• peterswe (10/8/2013)


    Since I have worked with Oracle I have removed duplicates using the rowid column. SQL Server has something similar but its an undocumented feature (might be changed without notice).

    delete

    from table t1

    where exists

    (select *

    from table t2

    where t1.column1 = t2.column1

    and t1.column2 = t2.column2

    ...

    and t1.rowid > t2. rowid) -- in Oracle

    and t1.%%physloc%% > %%physloc%%) -- in SQL Server

    This self join can be useful, you dont need to compare all rows for example and it removed more than one row in case of tripple duplicates.
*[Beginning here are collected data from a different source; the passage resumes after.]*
/-! ### State.modCluster -/

@[simp] theorem State.modCluster_now (s : State) (g : Nat) (f : Cluster → Cluster) : (s.modCluster g f).now = s.now := rfl
@[simp] theorem State.modCluster_tick (s : State) (g : Nat) (f : Cluster → Cluster) : (s.modCluster g f).tick = s.tick := rfl
@[simp] theorem State.modCluster_moduleId (s : State) (g : Nat) (f : Cluster → Cluster) : (s.modCluster g f).moduleId = s.moduleId := rfl
@[simp] theorem State.modCluster_hbm (s : State) (g : Nat) (f : Cluster → Cluster) : (s.modCluster g f).hbm = s.hbm := rfl
@[simp] theorem State.modCluster_nodes (s : State) (g : Nat) (f : Cluster → Cluster) : (s.modCluster g f).nodes = s.nodes := rfl
@[simp] theorem State.modCluster_rekeys (s : State) (g : Nat) (f : Cluster → Cluster) : (s.modCluster g f).rekeys = s.rekeys := rfl
@[simp] theorem State.modCluster_moved (s : State) (g : Nat) (f : Cluster → Cluster) : (s.modCluster g f).moved = s.moved := rfl
@[simp] theorem State.modCluster_worlds (s : State) (g : Nat) (f : Cluster → Cluster) : (s.modCluster g f).worlds = s.worlds := rfl
@[simp] theorem State.modCluster_peers (s : State) (g : Nat) (f : Cluster → Cluster) : (s.modCluster g f).peers = s.peers := rfl
@[simp] theorem State.modCluster_imports (s : State) (g : Nat) (f : Cluster → Cluster) : (s.modCluster g f).imports = s.imports := rfl
@[simp] theorem State.modCluster_images (s : State) (g : Nat) (f : Cluster → Cluster) : (s.modCluster g f).images = s.images := rfl
@[simp] theorem State.modCluster_imageSets (s : State) (g : Nat) (f : Cluster → Cluster) : (s.modCluster g f).imageSets = s.imageSets := rfl
@[simp] theorem State.modCluster_parks (s : State) (g : Nat) (f : Cluster → Cluster) : (s.modCluster g f).parks = s.parks := rfl
@[simp] theorem State.modCluster_restores (s : State) (g : Nat) (f : Cluster → Cluster) : (s.modCluster g f).restores = s.restores := rfl
@[simp] theorem State.modCluster_launchQ (s : State) (g : Nat) (f : Cluster → Cluster) : (s.modCluster g f).launchQ = s.launchQ := rfl
@[simp] theorem State.modCluster_tasks (s : State) (g : Nat) (f : Cluster → Cluster) : (s.modCluster g f).tasks = s.tasks := rfl
@[simp] theorem State.modCluster_domains (s : State) (g : Nat) (f : Cluster → Cluster) : (s.modCluster g f).domains = s.domains := rfl
@[simp] theorem State.modCluster_nextTask (s : State) (g : Nat) (f : Cluster → Cluster) : (s.modCluster g f).nextTask = s.nextTask := rfl
@[simp] theorem State.modCluster_admitted (s : State) (g : Nat) (f : Cluster → Cluster) : (s.modCluster g f).admitted = s.admitted := rfl
@[simp] theorem State.modCluster_stopSeq (s : State) (g : Nat) (f : Cluster → Cluster) : (s.modCluster g f).stopSeq = s.stopSeq := rfl
@[simp] theorem State.modCluster_migrations (s : State) (g : Nat) (f : Cluster → Cluster) : (s.modCluster g f).migrations = s.migrations := rfl
@[simp] theorem State.modCluster_shootdowns (s : State) (g : Nat) (f : Cluster → Cluster) : (s.modCluster g f).shootdowns = s.shootdowns := rfl
@[simp] theorem State.modCluster_assay (s : State) (g : Nat) (f : Cluster → Cluster) : (s.modCluster g f).assay = s.assay := rfl
@[simp] theorem State.modCluster_ports (s : State) (g : Nat) (f : Cluster → Cluster) : (s.modCluster g f).ports = s.ports := rfl
@[simp] theorem State.modCluster_clockParent (s : State) (g : Nat) (f : Cluster → Cluster) : (s.modCluster g f).clockParent = s.clockParent := rfl
@[simp] theorem State.modCluster_pipes (s : State) (g : Nat) (f : Cluster → Cluster) : (s.modCluster g f).pipes = s.pipes := rfl
@[simp] theorem State.modCluster_absorbQ (s : State) (g : Nat) (f : Cluster → Cluster) : (s.modCluster g f).absorbQ = s.absorbQ := rfl
@[simp] theorem State.modCluster_cairns (s : State) (g : Nat) (f : Cluster → Cluster) : (s.modCluster g f).cairns = s.cairns := rfl
@[simp] theorem State.modCluster_funcs (s : State) (g : Nat) (f : Cluster → Cluster) : (s.modCluster g f).funcs = s.funcs := rfl
@[simp] theorem State.modCluster_bring (s : State) (g : Nat) (f : Cluster → Cluster) : (s.modCluster g f).bring = s.bring := rfl
@[simp] theorem State.modCluster_bringDone (s : State) (g : Nat) (f : Cluster → Cluster) : (s.modCluster g f).bringDone = s.bringDone := rfl
@[simp] theorem State.modCluster_bports (s : State) (g : Nat) (f : Cluster → Cluster) : (s.modCluster g f).bports = s.bports := rfl
@[simp] theorem State.modCluster_selft (s : State) (g : Nat) (f : Cluster → Cluster) : (s.modCluster g f).selft = s.selft := rfl
@[simp] theorem State.modCluster_selftDone (s : State) (g : Nat) (f : Cluster → Cluster) : (s.modCluster g f).selftDone = s.selftDone := rfl
@[simp] theorem State.modCluster_sagging (s : State) (g : Nat) (f : Cluster → Cluster) : (s.modCluster g f).sagging = s.sagging := rfl
@[simp] theorem State.modCluster_stretchCount (s : State) (g : Nat) (f : Cluster → Cluster) : (s.modCluster g f).stretchCount = s.stretchCount := rfl
@[simp] theorem State.modCluster_stretchEvents (s : State) (g : Nat) (f : Cluster → Cluster) : (s.modCluster g f).stretchEvents = s.stretchEvents := rfl
@[simp] theorem State.modCluster_skipPhase (s : State) (g : Nat) (f : Cluster → Cluster) : (s.modCluster g f).skipPhase = s.skipPhase := rfl
@[simp] theorem State.modCluster_skipWait (s : State) (g : Nat) (f : Cluster → Cluster) : (s.modCluster g f).skipWait = s.skipWait := rfl
@[simp] theorem State.modCluster_skipped (s : State) (g : Nat) (f : Cluster → Cluster) : (s.modCluster g f).skipped = s.skipped := rfl
@[simp] theorem State.modCluster_refilled (s : State) (g : Nat) (f : Cluster → Cluster) : (s.modCluster g f).refilled = s.refilled := rfl
@[simp] theorem State.modCluster_nextUntimed (s : State) (g : Nat) (f : Cluster → Cluster) : (s.modCluster g f).nextUntimed = s.nextUntimed := rfl
@[simp] theorem State.modCluster_inputs (s : State) (g : Nat) (f : Cluster → Cluster) : (s.modCluster g f).inputs = s.inputs := rfl
@[simp] theorem State.modCluster_irqs (s : State) (g : Nat) (f : Cluster → Cluster) : (s.modCluster g f).irqs = s.irqs := rfl
@[simp] theorem State.modCluster_sent (s : State) (g : Nat) (f : Cluster → Cluster) : (s.modCluster g f).sent = s.sent := rfl
@[simp] theorem State.modCluster_fresh (s : State) (g : Nat) (f : Cluster → Cluster) : (s.modCluster g f).fresh = s.fresh := rfl
@[simp] theorem State.modCluster_cur (s : State) (g : Nat) (f : Cluster → Cluster) : (s.modCluster g f).cur = s.cur := rfl
@[simp] theorem State.modCluster_pkt (s : State) (g : Nat) (f : Cluster → Cluster) : (s.modCluster g f).pkt = s.pkt := rfl
@[simp] theorem State.modCluster_actions (s : State) (g : Nat) (f : Cluster → Cluster) : (s.modCluster g f).actions = s.actions := rfl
    http://www.sqlskills.com/blogs/paul/sql-server-2008-new-undocumented-physical-row-locator-function/

    Not so sure how happy I would be using this - but then as Paul says all the cool stuff is undocumented.

    Great question, I really like how you have included the ability to retain the latest version.. I usually use a more simple way to remove duplicate rows..

    Using the same table...

    Declare @FName varchar(30), -- values to look for

    @LName varchar (30),-- values to look for

    @cnt int -- count

    Declare getallrecords cursor local static For

    Select count (1), Fname, Lname

    from DuplicateRow (nolock)

    group by FName, LName having count(1)>1

    Open getallrecords

    Fetch next from getallrecords into @cnt,@FName,@LName

    --Cursor to check with all other records

    While @@fetch_status=0

    Begin

    Set @cnt= @cnt-1

    Set rowcount @cnt

    -- Deleting the duplicate records. Observe that all fields are mentioned at the where condition

    Delete from DuplicateRow where Fname=@FName and LName=@LName

    Set rowcount 0

    Fetch next from getallrecords into @cnt,@FName,@LName

    End

    Close getallrecords

    Deallocate getallrecords

    Obviously depending on how many rows you need to compare to ensure your only removing duplicates would depend on what you declare and select.

    Hope this helps...

    Ford Fairlane
    Rock and Roll Detective